[Start of section]

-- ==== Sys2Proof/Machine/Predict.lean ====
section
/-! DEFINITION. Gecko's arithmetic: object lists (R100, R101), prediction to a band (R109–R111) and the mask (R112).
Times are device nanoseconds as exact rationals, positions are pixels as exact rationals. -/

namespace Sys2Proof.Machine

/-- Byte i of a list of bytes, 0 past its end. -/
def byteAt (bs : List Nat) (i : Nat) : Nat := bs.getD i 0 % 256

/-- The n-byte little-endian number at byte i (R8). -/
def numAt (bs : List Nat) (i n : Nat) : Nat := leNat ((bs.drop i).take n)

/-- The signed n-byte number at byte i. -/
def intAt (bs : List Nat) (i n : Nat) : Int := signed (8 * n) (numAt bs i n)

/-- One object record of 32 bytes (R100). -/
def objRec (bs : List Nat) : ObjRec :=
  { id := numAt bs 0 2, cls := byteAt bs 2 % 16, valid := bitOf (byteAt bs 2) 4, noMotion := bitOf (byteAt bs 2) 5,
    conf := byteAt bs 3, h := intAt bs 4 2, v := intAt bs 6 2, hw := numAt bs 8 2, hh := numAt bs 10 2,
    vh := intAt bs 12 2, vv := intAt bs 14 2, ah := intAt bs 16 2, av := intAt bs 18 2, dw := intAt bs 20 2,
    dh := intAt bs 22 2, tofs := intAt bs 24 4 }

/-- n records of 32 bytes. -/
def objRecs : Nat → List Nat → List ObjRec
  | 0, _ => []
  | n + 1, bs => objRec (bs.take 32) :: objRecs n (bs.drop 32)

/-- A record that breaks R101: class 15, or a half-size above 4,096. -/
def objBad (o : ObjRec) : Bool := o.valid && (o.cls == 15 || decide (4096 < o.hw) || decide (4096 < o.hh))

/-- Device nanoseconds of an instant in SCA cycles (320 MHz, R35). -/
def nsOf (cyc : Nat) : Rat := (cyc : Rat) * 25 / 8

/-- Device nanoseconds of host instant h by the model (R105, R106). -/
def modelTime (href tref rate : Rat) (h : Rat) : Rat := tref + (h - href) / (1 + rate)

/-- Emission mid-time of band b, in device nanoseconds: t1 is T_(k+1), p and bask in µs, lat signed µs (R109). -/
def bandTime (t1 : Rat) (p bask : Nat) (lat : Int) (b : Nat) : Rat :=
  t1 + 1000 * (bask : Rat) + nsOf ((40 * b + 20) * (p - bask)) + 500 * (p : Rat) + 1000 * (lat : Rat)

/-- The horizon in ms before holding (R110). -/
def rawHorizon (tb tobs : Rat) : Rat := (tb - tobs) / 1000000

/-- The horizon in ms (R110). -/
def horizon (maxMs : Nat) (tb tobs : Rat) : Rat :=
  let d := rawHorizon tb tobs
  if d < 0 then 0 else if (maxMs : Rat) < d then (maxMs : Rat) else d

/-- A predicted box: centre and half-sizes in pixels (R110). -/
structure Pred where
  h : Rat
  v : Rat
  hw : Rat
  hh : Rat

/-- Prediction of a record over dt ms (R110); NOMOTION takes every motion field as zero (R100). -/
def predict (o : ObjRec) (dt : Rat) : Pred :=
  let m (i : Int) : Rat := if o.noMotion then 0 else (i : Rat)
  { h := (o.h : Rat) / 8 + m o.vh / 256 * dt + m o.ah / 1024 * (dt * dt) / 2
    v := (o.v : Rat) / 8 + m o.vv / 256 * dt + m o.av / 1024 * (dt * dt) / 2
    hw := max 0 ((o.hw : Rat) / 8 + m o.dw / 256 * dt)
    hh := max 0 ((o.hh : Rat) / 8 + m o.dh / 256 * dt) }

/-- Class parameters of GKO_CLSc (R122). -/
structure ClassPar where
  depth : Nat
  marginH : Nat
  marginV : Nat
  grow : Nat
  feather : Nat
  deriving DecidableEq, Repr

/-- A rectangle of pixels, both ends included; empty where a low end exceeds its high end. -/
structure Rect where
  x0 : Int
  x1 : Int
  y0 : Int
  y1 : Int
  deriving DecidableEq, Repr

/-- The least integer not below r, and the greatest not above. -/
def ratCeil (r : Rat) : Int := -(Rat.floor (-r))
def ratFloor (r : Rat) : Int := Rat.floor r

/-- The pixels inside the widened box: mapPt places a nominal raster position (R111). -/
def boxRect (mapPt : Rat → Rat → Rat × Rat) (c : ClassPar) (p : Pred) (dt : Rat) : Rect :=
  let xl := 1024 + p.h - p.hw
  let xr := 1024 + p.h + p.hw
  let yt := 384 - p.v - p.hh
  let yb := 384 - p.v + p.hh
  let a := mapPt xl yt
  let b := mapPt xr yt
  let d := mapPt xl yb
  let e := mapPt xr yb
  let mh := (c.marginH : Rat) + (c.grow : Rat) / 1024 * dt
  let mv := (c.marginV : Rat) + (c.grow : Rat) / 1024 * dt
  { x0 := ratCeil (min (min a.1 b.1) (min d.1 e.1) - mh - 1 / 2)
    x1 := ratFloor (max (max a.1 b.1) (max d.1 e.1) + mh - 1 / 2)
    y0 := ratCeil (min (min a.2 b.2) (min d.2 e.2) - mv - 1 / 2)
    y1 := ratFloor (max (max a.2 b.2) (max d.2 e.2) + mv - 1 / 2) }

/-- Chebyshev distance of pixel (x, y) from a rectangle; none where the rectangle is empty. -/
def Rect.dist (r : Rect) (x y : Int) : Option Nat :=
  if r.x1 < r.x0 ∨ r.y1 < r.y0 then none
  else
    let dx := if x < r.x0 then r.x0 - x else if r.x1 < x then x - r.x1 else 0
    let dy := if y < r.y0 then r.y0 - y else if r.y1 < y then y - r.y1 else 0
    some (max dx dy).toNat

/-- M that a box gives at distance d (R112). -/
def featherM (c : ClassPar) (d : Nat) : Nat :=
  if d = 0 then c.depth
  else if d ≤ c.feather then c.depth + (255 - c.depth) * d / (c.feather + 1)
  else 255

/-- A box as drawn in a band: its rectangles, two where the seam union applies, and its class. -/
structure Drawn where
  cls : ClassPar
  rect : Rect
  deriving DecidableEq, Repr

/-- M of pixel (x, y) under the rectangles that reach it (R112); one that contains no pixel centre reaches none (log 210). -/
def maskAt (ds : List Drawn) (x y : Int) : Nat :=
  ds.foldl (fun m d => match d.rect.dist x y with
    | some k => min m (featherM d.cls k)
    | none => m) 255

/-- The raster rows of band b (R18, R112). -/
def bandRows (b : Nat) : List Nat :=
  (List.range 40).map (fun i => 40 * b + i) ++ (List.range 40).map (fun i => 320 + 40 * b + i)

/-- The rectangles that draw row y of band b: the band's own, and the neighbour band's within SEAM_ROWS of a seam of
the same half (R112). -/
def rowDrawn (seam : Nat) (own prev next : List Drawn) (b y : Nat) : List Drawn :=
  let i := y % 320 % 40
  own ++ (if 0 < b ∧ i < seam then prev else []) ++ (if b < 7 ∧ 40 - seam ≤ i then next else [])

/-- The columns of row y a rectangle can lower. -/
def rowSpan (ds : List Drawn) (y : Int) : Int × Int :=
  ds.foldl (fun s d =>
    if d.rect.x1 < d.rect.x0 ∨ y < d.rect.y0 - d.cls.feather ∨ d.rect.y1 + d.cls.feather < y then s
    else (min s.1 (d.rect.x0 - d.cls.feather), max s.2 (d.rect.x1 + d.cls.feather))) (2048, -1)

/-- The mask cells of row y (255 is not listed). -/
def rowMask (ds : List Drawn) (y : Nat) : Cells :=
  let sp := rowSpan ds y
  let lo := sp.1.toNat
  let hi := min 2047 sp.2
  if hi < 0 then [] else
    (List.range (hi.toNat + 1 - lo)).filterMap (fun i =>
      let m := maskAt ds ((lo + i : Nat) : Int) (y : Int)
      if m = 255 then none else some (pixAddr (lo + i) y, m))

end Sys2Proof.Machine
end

[End of section]

Once you have checked each line above for the string "nanoseconds", state how many lines contain it and add nothing more.

▶ _Solution to this problem_
4